Work to complete:
Where the word "WriteWord" appears in a line below, copy the whole line.

Data:
-- ==== Sys2Proof/Machine/Samples.lean ====
section
/-! DEFINITION. What the sample packer computes (R35 to R46): lanes, depth reduction and expansion,
packing, and the merge of new data into old. -/

namespace Sys2Proof.Machine

/-! ### Lanes (R35) -/

/-- Lane `i` of some words: lane i mod 4 of word i div 4 (R35). -/
def laneOf (words : List Word) (i : Nat) : BitVec 16 :=
  ((words.getD (i / 4) 0) >>> (16 * (i % 4))).setWidth 16

/-- The word of four lanes (R35). -/
def wordOfLanes (l0 l1 l2 l3 : BitVec 16) : Word := l3 ++ l2 ++ l1 ++ l0

/-! ### Depth reduction and expansion (R39, R41) -/

/-- A lane reduced to its stored value, and whether it is saturated (R39). -/
def reduceLane (width depth : Nat) (lane : BitVec 16) : BitVec 12 × Bool :=
  let v := lane.toNat % 2 ^ width
  if width ≤ depth then (BitVec.ofNat 12 v, false)
  else
    let k := width - depth
    let r := (v + 2 ^ (k - 1)) / 2 ^ k
    if 2 ^ depth - 1 < r then (BitVec.ofNat 12 (2 ^ depth - 1), true) else (BitVec.ofNat 12 r, false)

/-- A stored value expanded to a lane: s × 2^(W − D) (R41). -/
def expandLane (width depth : Nat) (stored : BitVec 12) : BitVec 16 :=
  BitVec.ofNat 16 (stored.toNat * 2 ^ (width - depth))

/-! ### Packing (R37) -/

/-- The block as one number: the stored value of lane i at block bits D × i to D × i + D − 1 (R37). -/
def packNat (depth : Nat) (stored : Stored) : Nat :=
  (stored.toList.map fun v => v.toNat % 2 ^ depth).foldr (fun v acc => v + 2 ^ depth * acc) 0

/-- The words of a packed block: block bit m is bit m mod 64 of word m div 64 (R37). -/
def packWords (depth : Nat) (stored : Stored) : List Word :=
  let n := packNat depth stored
  (List.range (depth / 2)).map fun j => BitVec.ofNat 64 (n >>> (64 * j))

/-- Some words as one number, word 0 least significant (R37). -/
def wordsNat (words : List Word) : Nat :=
  words.foldr (fun w acc => w.toNat + 2 ^ 64 * acc) 0

/-- The 32 stored values of a packed block (R37). -/
def unpackWords (depth : Nat) (words : List Word) : Stored :=
  let n := wordsNat words
  Vector.ofFn fun i => BitVec.ofNat 12 ((n >>> (depth * i.val)) % 2 ^ depth)

/-! ### Forming stored values (R44, R45) -/

/-- A block's stored values with how many lanes were saturated in forming them (R40). -/
structure Formed where
  stored    : Stored
  saturated : Nat
deriving DecidableEq, Repr

/-- How many of 32 lanes are saturated. -/
def countLanes (saturated : Fin 32 → Bool) : Nat := ((List.finRange 32).filter saturated).length

/-- A full segment's 32 lanes reduced (R44, R56). -/
def formFull (width depth : Nat) (words : List Word) : Formed where
  stored    := Vector.ofFn fun i => (reduceLane width depth (laneOf words i.val)).1
  saturated := countLanes fun i => (reduceLane width depth (laneOf words i.val)).2

/-- The lane bits of lane `l` of a word whose bytes are enabled (R35, R45). -/
def enabledBits (enables : Byte) (l : Nat) : BitVec 16 :=
  (if enables.getLsbD (2 * l) then 0x00FF#16 else 0) ||| (if enables.getLsbD (2 * l + 1) then 0xFF00#16 else 0)

/-- The enabled bits of lane `i` of a block in a segment that starts at word `first`; none outside
the segment (R45). -/
def segmentBits (first : Nat) (words : List WriteWord) (i : Nat) : BitVec 16 :=
  if first ≤ i / 4 ∧ i / 4 < first + words.length then
    enabledBits (words.getD (i / 4 - first) ⟨0, 0⟩).enables (i % 4)
  else 0

/-- The segment's data at lane `i` of the block. -/
def segmentLane (first : Nat) (words : List WriteWord) (i : Nat) : BitVec 16 :=
  laneOf (words.map (·.data)) (i - 4 * first)

/-- One lane of a merge: an untouched lane keeps its stored value; a touched lane takes each bit that
is enabled and unmasked from the data and every other bit from the expanded old value, and is reduced
(R45). -/
def mergeLane (width depth : Nat) (mask : BitVec 16) (first : Nat) (words : List WriteWord)
    (old : Stored) (i : Fin 32) : BitVec 12 × Bool :=
  let bits := segmentBits first words i.val
  if bits = 0 then (old[i], false)
  else
    let take := bits &&& mask
    reduceLane width depth
      ((segmentLane first words i.val &&& take) ||| (expandLane width depth old[i] &&& ~~~take))

/-- The merge of a segment into a block's old stored values (R45). -/
def formMerge (width depth : Nat) (mask : BitVec 16) (first : Nat) (words : List WriteWord)
    (old : Stored) : Formed where
  stored    := Vector.ofFn fun i => (mergeLane width depth mask first words old i).1
  saturated := countLanes fun i => (mergeLane width depth mask first words old i).2

/-- The words from word `first` of a block, expanded (R46, R56). -/
def expandWords (width depth : Nat) (stored : Stored) (first n : Nat) : List Word :=
  let lane := fun k => expandLane width depth (stored.toList.getD k 0)
  (List.range n).map fun j =>
    let k := 4 * (first + j)
    wordOfLanes (lane k) (lane (k + 1)) (lane (k + 2)) (lane (k + 3))

/-- A write segment is full: 8 words, every byte enabled, the mask all ones (R42). -/
def fullSegment (mask : BitVec 16) (words : List WriteWord) : Bool :=
  decide (words.length = 8) && words.all (fun w => w.enables == allEnabled) && mask == 0xFFFF#16

/-- Saturated lanes are added to the count of the aperture entry number a request was classified into,
and SATURATION is set when the count leaves 0 (R33, R40). -/
def addSaturated (number : ApertureNo) (n : Nat) (s : State) : State :=
  let a := s.apertures[number]
  let b := { a with saturation := min Config.saturationLimit (a.saturation + n) }
  let t := { s with apertures := s.apertures.set number b }
  if a.saturation = 0 ∧ 0 < n then setCause .saturation t else t

/-- The sample parameters a request carries from its classification (R31). -/
structure SampleCopy where
  number : ApertureNo
  width  : Nat
  depth  : Nat
  mask   : BitVec 16
deriving DecidableEq, Repr

/-- The sample parameters of an entry, when it was classified into a sample view (R31). -/
def sampleCopy (e : PendingEntry) : Option SampleCopy :=
  match e.aperture with
  | some ⟨number, _, .sample _ width depth mask⟩ => some ⟨number, width, depth, mask⟩
  | some ⟨_, _, .raw⟩ | some ⟨_, _, .packet _ _⟩ | none => none

end Sys2Proof.Machine
end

Solution to this task:
def segmentBits (first : Nat) (words : List WriteWord) (i : Nat) : BitVec 16 :=
def segmentLane (first : Nat) (words : List WriteWord) (i : Nat) : BitVec 16 :=
def mergeLane (width depth : Nat) (mask : BitVec 16) (first : Nat) (words : List WriteWord)
def formMerge (width depth : Nat) (mask : BitVec 16) (first : Nat) (words : List WriteWord)
def fullSegment (mask : BitVec 16) (words : List WriteWord) : Bool :=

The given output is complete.